### EXERCISE AIM
In the entries below, find the line with "def State.runStages (s" and the line with "0 15) rowLen) else []"; give again those lines and every line between them, exactly.

= = = =

/-- The stream of elements between stages, with what the stages gather: saturations, lost NaNs, observations,
scale bytes of an MX output and the output's raw form. -/
structure Chain where
  es : List Elem
  satN : Nat
  nanN : Nat
  opened : Mem Obs
  scales : List (Nat × Bool)
  raw : List (Nat × Bool)
  obsAt : List Elem
deriving DecidableEq, Repr

/-- One CONVERT stage over the stream (R223). What it gives out is the target's value, which a later stage's lanes hold exactly.
A poisoned element of an MX block poisons the block's scale, and with it the block (R152, R367). (DEDUCED, log 73) -/
def State.convStage (s : State) (o : Op) (g : Stage) (mxRow : Nat) (ch : Chain) : Chain :=
  let cv := s.convOf g
  let fe := mget {} s.fmt g.fid
  let leg := if o.f 0 9 1 = 1 then o.seed else s.legNow
  let opened := if g.stats then mset {} ch.opened g.fid (ch.es.foldl (fun ob e => ob.add fe.eRef e.v.1) (mget {} ch.opened g.fid)) else ch.opened
  let blocks := if cv.2.1 = 2 then (chunksOf ch.es.length mxRow ch.es).flatMap (fun r => chunksOf r.length 32 r) else [ch.es]
  let scales := if cv.2.1 = 2 then blocks.map (fun b => (blockScale (b.map (·.v.1)), b.any (·.v.2))) else []
  let scaled := if cv.2.1 = 2 then ((blocks.zip scales).flatMap (fun p => p.1.map (fun e => (vscale (127 - (p.2.1 : Int)) e.v.1, e.v.2 || p.2.2))))
    else if cv.2.1 = 1 then ch.es.map (fun e => (vscale fe.scaleExp e.v.1, e.v.2)) else ch.es.map (·.v)
  let cs := (scaled.zipIdx 0).map (fun p =>
    (convTo cv.1 cv.2.2 (if g.sr then some (randomBits s.num.seed leg (o.f 20 0 32) p.2) else none) p.1.1, p.1.2))
  let satN := (cs.filter (fun q => q.1.sat)).length
  let opened' := if g.stats then mset {} opened g.fid (let ob := mget {} opened g.fid; { ob with saturated := sat 32 (ob.saturated + satN) }) else opened
  { ch with
    es := (ch.es.zip cs).map (fun p => { p.1 with v := (elemVal cv.1 p.2.1.bits, p.2.2) })
    satN := ch.satN + satN
    nanN := ch.nanN + (cs.filter (fun q => q.1.nanLost)).length
    opened := opened'
    scales := scales
    raw := cs.map (fun q => (q.1.bits, q.2)) }

/-- One stage over the stream. -/
def State.runStage (s : State) (o : Op) (ia ib : List PVal) (rowLen mxRow : Nat) (g : Stage) (i : Nat) (ch : Chain) : Chain :=
  let bfl := o.f 0 23 1 == 1
  let f := if bfl then bf16 else fp32
  let rl := roundRne f
  let zero : PVal := (.fin false 0 0, false)
  let cst : PVal := (rl (dec fp32 g.const), false)
  let src (k : Nat) (p : Elem × Nat) : PVal :=
    if k = 0 then p.1.v else if k = 1 then nth zero ia p.2 else if k = 2 then nth zero ib p.2 else cst
  let xs := (ch.es.zipIdx 0).map (fun p => { p.1 with v := src g.sx p })
  let nxt : Chain :=
    if g.func = 0x30 then s.convStage o g mxRow { ch with es := xs }
    else if g.func = 0x3C then
      let rows := chunksOf xs.length rowLen xs
      let tops := rows.map (fun r => (topK g.target ((r.map (·.v.1)).zipIdx 0), r.any (·.v.2)))
      { ch with
        es := tops.flatMap (fun t => t.1.map (fun e => { v := (e.1, t.2), flag := false, fp := false }))
        raw := tops.flatMap (fun t => t.1.map (fun e => (enc fp32 e.1, t.2)) ++ t.1.map (fun e => (e.2, t.2))) }
    else if isRed g.func then
      let mag (p : PVal) : PVal := if g.func = 0x3B then (p.1.abs, p.2) else p
      let rows := chunksOf xs.length rowLen xs
      { ch with
        es := rows.map (fun r =>
          let d := r.map (fun e => some (mag e.v))
          { v := ((treeRow (redFn rl g.func) (if bfl then 7 else 6) d).getD (redIdentity g.func, false)), flag := false, fp := false })
        raw := [] }
    else { ch with es := (ch.es.zipIdx 0).map (fun p => stageFn rl g cst.1 p.1 (src g.sx p) (src g.sy p)), raw := [] }
  if i = o.f 0 6 3 then { nxt with obsAt := nxt.es } else nxt

/-- All stages in order. -/
def State.runStages (s : State) (o : Op) (ia ib : List PVal) (rowLen mxRow : Nat) : List Stage → Nat → Chain → Chain
  | [], _, ch => ch
  | g :: r, i, ch => s.runStages o ia ib rowLen mxRow r (i + 1) (s.runStage o ia ib rowLen mxRow g i ch)

/-- The largest finite magnitude of a list as FP32, +0 with none (R230, R237). -/
def amaxOf (vs : List Val) : W32 :=
  vs.foldl (fun (a : W32) v => match v with | .fin _ m e => let w := r32 (.fin false m e); if a.toNat < w.toNat then w else a | _ => a) 0

/-- Whether a value is NaN or infinite. -/
def Val.nonFinite : Val → Bool
  | .fin _ _ _ => false
  | _ => true

/-- Summaries of an operation that formed no element. -/
def vecNone : List Nat := [0, 0, 0, 0, 0, 0xFFFFFFFF]

/-- VEC_RUN on a core, its drain values given where it pairs with the array, with the cycle by which the chain had them all:
outputs, observations, summaries, counters, cycles (R227, R229, R230). (DESIGN CHOICE, log 7) -/
def State.vecGo (s : State) (c : Nat) (o : Op) (drain : Option (List PWord × Nat)) (z : Nat) : State :=
  let k := s.core c
  let bfl := o.f 0 23 1 == 1
  let rl := roundRne (if bfl then bf16 else fp32)
  let n := o.f 4 0 21
  let rowLen := o.f 8 16 16 + 1
  let st := k.vecStages o
  let lastS := st.getLastD (stageOf 0)
  let af := o.f 0 14 4
  let ia : List PVal := match drain with
    | some (l, _) => (l.zipIdx 0).map (fun p =>
        let v := elemVal af p.1.1.toNat
        if o.f 24 30 2 = 1 then let sc := k.csWord (64 * o.f 28 0 15); (rl (vmul v (v32 sc.1)), p.1.2 || sc.2) else (rl v, p.1.2))
    | none => if o.f 0 21 2 = 0 then (List.range n).map (k.vecIn rl af (o.f 12 0 15) (o.f 24 30 2) (o.f 28 0 15) rowLen) else []
  let ib := if o.f 0 20 1 = 1 then (List.range n).map (k.vecIn rl (o.f 0 10 4) (o.f 12 16 15) (o.f 24 28 2) (o.f 28 16 15) rowLen) else []
  let zero : PVal := (.fin false 0 0, false)
  let ch0 : Chain := { es := (List.range n).map (fun i => { v := nth zero ia i, flag := false, fp := false }), satN := 0, nanN := 0, opened := s.gov.opened, scales := [], raw := [], obsAt := [] }
  let ch := s.runStages o ia ib rowLen (vecMxRow st n rowLen) st 0 ch0
  let outB := s.outBits o lastS
  let raw : List (Nat × Bool) := if ch.raw.isEmpty then ch.es.map (fun e => (enc (if bfl then bf16 else fp32) e.v.1, e.v.2)) else ch.raw
  let words : List PWord := raw.map (fun e => (BitVec.ofNat 32 e.1, e.2))
  let od := o.f 0 18 2
  let k1 := if od = 0 then k.csWrite (64 * o.f 16 0 15) (packElems outB raw)
    else if od = 3 then k else k.potApply (od == 2) (16 * o.f 16 0 12) words
  let k2 := if ch.scales.isEmpty || od = 3 then k1 else k1.csWrite (64 * o.f 16 16 15) (packElems 8 ch.scales)
  let obs := ch.obsAt
  let vals := [sat 32 (obs.filter (·.flag)).length, (amaxOf (obs.map (·.v.1))).toNat, sat 32 (obs.filter (fun e => e.v.1.nonFinite)).length,
    sat 32 ch.satN, sat 32 ch.nanN, (raw.getLastD (0xFFFFFFFF, false)).1]
  let np := (if o.f 0 21 2 = 0 then k.csPoisoned (64 * o.f 12 0 15) (cdiv (n * elemBits af) 8) else ((drain.getD ([], 0)).1.filter (·.2)).length)
    + (if o.f 0 20 1 = 1 then k.csPoisoned (64 * o.f 12 16 15) (cdiv (n * elemBits (o.f 0 10 4)) 8) else 0)
    + (if (ia ++ ib).any (·.2) then 1 else 0)
  let poisoned := (ia ++ ib).any (·.2)
  let status := if poisoned then 0x90 else 0
  let k3 := (k2.counts [(0xD8, n), (0xE0, z)]).poisonCounts (if poisoned then max 1 (np - 1) else 0) status
  let t := s.setCore c (match drain with
    | some (_, whole) => k3.start .vec o whole status (24 + z) vals false 0
    | none => k3.start .vec o s.cycles status (36 + cdiv n (if bfl then 128 else 64) + z) vals false 0)
  { t with gov := { t.gov with opened := ch.opened } }

/-- VEC_RUN ended before its first element (R227, R230). -/
def State.vecFail (s : State) (c : Nat) (o : Op) (status : Nat) : State :=
  s.updCore c (fun k => (k.poisonCounts 0 status).start .vec o s.cycles status 12 vecNone false 0)

/-- VEC_RUN: one fed from the drain waits until the chain has all of its array operation's runs, and ends with VEC_FORMAT or
VEC_PAIRING where that operation failed (R228). (DEDUCED, log 17) -/
def execVecRun (c : CoreIx) (z : Nat) (s : State) : Out :=
  match s.head c.val .vec 0x20 with
  | none => .next s
  | some o =>
    if o.f 0 21 2 = 1 then
      match (s.core c.val).pairs.find? (fun p => p.vecId == some o.id) with
      | none => .next s
      | some p =>
        let s1 := s.updCore c.val (fun k => { k with pairs := k.pairs.filter (fun q => q.vecId != some o.id) })
        if p.failed then .next (s1.vecFail c.val o (if drainFmtBad o p.int then 0x61 else 0x64))
        else
          match p.whole with
          | none => .next s
          | some t => .next (if s.vecStatic c.val o = 0 then s1.vecGo c.val o (some (p.vals, t)) z else s1.vecFail c.val o 0x64)
    else
      match s.vecStatic c.val o with
      | 0 => .next (s.vecGo c.val o none z)
      | e => .next (s.vecFail c.val o e)

/-- VEC_RUN_END. -/
def execVecRunEnd (c : CoreIx) (s : State) : Out := .next (s.retire c.val .vec)

end Sys2Proof.Machine
end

= = = =

### COMPLETED EXERCISE
def State.runStages (s : State) (o : Op) (ia ib : List PVal) (rowLen mxRow : Nat) : List Stage → Nat → Chain → Chain
  | [], _, ch => ch
  | g :: r, i, ch => s.runStages o ia ib rowLen mxRow r (i + 1) (s.runStage o ia ib rowLen mxRow g i ch)

/-- The largest finite magnitude of a list as FP32, +0 with none (R230, R237). -/
def amaxOf (vs : List Val) : W32 :=
  vs.foldl (fun (a : W32) v => match v with | .fin _ m e => let w := r32 (.fin false m e); if a.toNat < w.toNat then w else a | _ => a) 0

/-- Whether a value is NaN or infinite. -/
def Val.nonFinite : Val → Bool
  | .fin _ _ _ => false
  | _ => true

/-- Summaries of an operation that formed no element. -/
def vecNone : List Nat := [0, 0, 0, 0, 0, 0xFFFFFFFF]

/-- VEC_RUN on a core, its drain values given where it pairs with the array, with the cycle by which the chain had them all:
outputs, observations, summaries, counters, cycles (R227, R229, R230). (DESIGN CHOICE, log 7) -/
def State.vecGo (s : State) (c : Nat) (o : Op) (drain : Option (List PWord × Nat)) (z : Nat) : State :=
  let k := s.core c
  let bfl := o.f 0 23 1 == 1
  let rl := roundRne (if bfl then bf16 else fp32)
  let n := o.f 4 0 21
  let rowLen := o.f 8 16 16 + 1
  let st := k.vecStages o
  let lastS := st.getLastD (stageOf 0)
  let af := o.f 0 14 4
  let ia : List PVal := match drain with
    | some (l, _) => (l.zipIdx 0).map (fun p =>
        let v := elemVal af p.1.1.toNat
        if o.f 24 30 2 = 1 then let sc := k.csWord (64 * o.f 28 0 15); (rl (vmul v (v32 sc.1)), p.1.2 || sc.2) else (rl v, p.1.2))
    | none => if o.f 0 21 2 = 0 then (List.range n).map (k.vecIn rl af (o.f 12 0 15) (o.f 24 30 2) (o.f 28 0 15) rowLen) else []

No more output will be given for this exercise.